**The data:**
- - -

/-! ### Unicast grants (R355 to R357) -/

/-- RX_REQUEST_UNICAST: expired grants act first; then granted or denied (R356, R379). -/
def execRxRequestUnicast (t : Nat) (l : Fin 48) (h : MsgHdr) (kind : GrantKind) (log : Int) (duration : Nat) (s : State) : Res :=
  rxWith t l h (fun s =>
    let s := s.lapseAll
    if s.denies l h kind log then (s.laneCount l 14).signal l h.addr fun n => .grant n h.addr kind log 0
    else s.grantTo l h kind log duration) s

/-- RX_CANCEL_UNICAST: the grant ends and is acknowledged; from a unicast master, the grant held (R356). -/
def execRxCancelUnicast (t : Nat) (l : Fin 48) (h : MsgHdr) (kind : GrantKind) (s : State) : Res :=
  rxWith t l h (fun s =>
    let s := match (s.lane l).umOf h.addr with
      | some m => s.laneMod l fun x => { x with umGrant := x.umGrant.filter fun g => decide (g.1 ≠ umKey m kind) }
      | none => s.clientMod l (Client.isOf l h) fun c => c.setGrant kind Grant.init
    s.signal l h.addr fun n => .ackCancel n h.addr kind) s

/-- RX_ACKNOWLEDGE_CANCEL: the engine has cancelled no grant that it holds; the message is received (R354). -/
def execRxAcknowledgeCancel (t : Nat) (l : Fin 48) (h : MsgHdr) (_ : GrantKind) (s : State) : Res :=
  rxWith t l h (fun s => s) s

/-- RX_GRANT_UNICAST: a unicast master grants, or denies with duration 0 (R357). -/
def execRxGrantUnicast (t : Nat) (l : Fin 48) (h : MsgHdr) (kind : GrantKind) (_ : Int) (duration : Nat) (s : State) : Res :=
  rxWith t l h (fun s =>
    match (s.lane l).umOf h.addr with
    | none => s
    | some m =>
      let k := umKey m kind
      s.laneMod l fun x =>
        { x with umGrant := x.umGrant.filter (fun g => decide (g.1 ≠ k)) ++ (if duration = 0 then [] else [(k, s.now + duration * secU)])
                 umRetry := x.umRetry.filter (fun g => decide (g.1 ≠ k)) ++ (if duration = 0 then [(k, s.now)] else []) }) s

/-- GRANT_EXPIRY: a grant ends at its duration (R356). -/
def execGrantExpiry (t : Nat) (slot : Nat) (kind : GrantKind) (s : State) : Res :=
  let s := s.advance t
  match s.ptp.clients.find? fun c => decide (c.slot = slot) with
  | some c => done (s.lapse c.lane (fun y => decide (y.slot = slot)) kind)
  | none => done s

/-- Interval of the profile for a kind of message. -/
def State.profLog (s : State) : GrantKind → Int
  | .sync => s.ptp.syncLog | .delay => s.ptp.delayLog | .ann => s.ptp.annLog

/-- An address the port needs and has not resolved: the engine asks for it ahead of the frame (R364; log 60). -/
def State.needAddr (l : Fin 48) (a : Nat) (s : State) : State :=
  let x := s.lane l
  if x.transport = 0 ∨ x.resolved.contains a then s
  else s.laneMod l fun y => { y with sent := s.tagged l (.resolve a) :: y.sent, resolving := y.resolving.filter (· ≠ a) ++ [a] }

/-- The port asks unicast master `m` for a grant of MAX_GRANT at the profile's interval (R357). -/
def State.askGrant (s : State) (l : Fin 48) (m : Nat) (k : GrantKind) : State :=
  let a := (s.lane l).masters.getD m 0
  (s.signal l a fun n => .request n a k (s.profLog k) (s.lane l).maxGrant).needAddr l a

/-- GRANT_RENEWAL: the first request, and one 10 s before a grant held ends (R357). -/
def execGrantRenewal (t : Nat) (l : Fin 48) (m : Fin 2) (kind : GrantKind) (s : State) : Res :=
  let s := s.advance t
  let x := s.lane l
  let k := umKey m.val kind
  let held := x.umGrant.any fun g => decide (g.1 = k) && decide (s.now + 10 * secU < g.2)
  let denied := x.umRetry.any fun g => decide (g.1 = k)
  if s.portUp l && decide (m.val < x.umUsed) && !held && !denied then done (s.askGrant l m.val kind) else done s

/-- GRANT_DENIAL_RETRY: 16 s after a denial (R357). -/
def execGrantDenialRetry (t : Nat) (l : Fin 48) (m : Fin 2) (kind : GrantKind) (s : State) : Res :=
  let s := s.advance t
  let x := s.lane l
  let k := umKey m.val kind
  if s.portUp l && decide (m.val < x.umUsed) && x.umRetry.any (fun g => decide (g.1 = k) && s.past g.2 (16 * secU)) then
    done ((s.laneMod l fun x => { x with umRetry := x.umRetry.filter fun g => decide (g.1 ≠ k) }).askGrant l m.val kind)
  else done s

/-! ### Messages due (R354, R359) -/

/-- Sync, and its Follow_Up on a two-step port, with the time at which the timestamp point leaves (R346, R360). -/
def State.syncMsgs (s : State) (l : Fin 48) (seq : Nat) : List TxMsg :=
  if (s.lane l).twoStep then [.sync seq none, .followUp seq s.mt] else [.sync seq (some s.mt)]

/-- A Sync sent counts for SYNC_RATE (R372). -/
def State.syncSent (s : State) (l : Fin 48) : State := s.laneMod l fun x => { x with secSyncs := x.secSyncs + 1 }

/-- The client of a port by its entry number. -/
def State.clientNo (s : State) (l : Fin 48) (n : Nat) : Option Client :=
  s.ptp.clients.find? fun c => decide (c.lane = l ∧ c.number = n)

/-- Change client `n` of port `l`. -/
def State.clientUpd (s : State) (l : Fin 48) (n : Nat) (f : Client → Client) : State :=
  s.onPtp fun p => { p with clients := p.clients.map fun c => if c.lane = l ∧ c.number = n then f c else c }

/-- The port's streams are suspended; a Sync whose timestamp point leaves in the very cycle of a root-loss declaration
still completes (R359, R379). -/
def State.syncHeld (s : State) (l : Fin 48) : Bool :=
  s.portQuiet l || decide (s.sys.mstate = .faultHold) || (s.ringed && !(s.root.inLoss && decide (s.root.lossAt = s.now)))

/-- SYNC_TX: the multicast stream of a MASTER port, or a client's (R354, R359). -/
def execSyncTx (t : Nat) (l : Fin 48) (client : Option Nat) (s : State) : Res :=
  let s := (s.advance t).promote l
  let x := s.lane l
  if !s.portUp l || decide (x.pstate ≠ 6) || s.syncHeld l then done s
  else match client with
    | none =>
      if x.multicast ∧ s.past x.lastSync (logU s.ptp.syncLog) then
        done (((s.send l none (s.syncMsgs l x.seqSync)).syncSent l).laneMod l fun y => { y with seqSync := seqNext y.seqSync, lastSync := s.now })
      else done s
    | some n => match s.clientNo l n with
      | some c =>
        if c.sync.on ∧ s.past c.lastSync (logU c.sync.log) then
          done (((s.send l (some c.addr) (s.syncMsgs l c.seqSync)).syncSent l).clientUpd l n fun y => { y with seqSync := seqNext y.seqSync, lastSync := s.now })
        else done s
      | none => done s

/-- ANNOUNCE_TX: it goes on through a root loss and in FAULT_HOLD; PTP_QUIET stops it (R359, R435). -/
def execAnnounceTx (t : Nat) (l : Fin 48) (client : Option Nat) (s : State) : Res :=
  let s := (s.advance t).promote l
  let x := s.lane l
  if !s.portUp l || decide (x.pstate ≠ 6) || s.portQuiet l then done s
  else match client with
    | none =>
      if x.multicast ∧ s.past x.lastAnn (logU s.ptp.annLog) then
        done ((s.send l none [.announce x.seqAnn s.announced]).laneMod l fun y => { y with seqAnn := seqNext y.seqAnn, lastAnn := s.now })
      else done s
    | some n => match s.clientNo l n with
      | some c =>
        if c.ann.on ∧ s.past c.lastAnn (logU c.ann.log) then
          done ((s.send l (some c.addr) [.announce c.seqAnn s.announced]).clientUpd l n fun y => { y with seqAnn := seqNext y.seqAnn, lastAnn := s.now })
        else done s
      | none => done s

- - -

**What to work on:** An exact copy of the lines above between the line holding "done ((s.laneMod l" and the line holding "def State.syncMsgs (s", inclusive, is the whole answer.

**Answer below:**
    done ((s.laneMod l fun x => { x with umRetry := x.umRetry.filter fun g => decide (g.1 ≠ k) }).askGrant l m.val kind)
  else done s

/-! ### Messages due (R354, R359) -/

/-- Sync, and its Follow_Up on a two-step port, with the time at which the timestamp point leaves (R346, R360). -/
def State.syncMsgs (s : State) (l : Fin 48) (seq : Nat) : List TxMsg :=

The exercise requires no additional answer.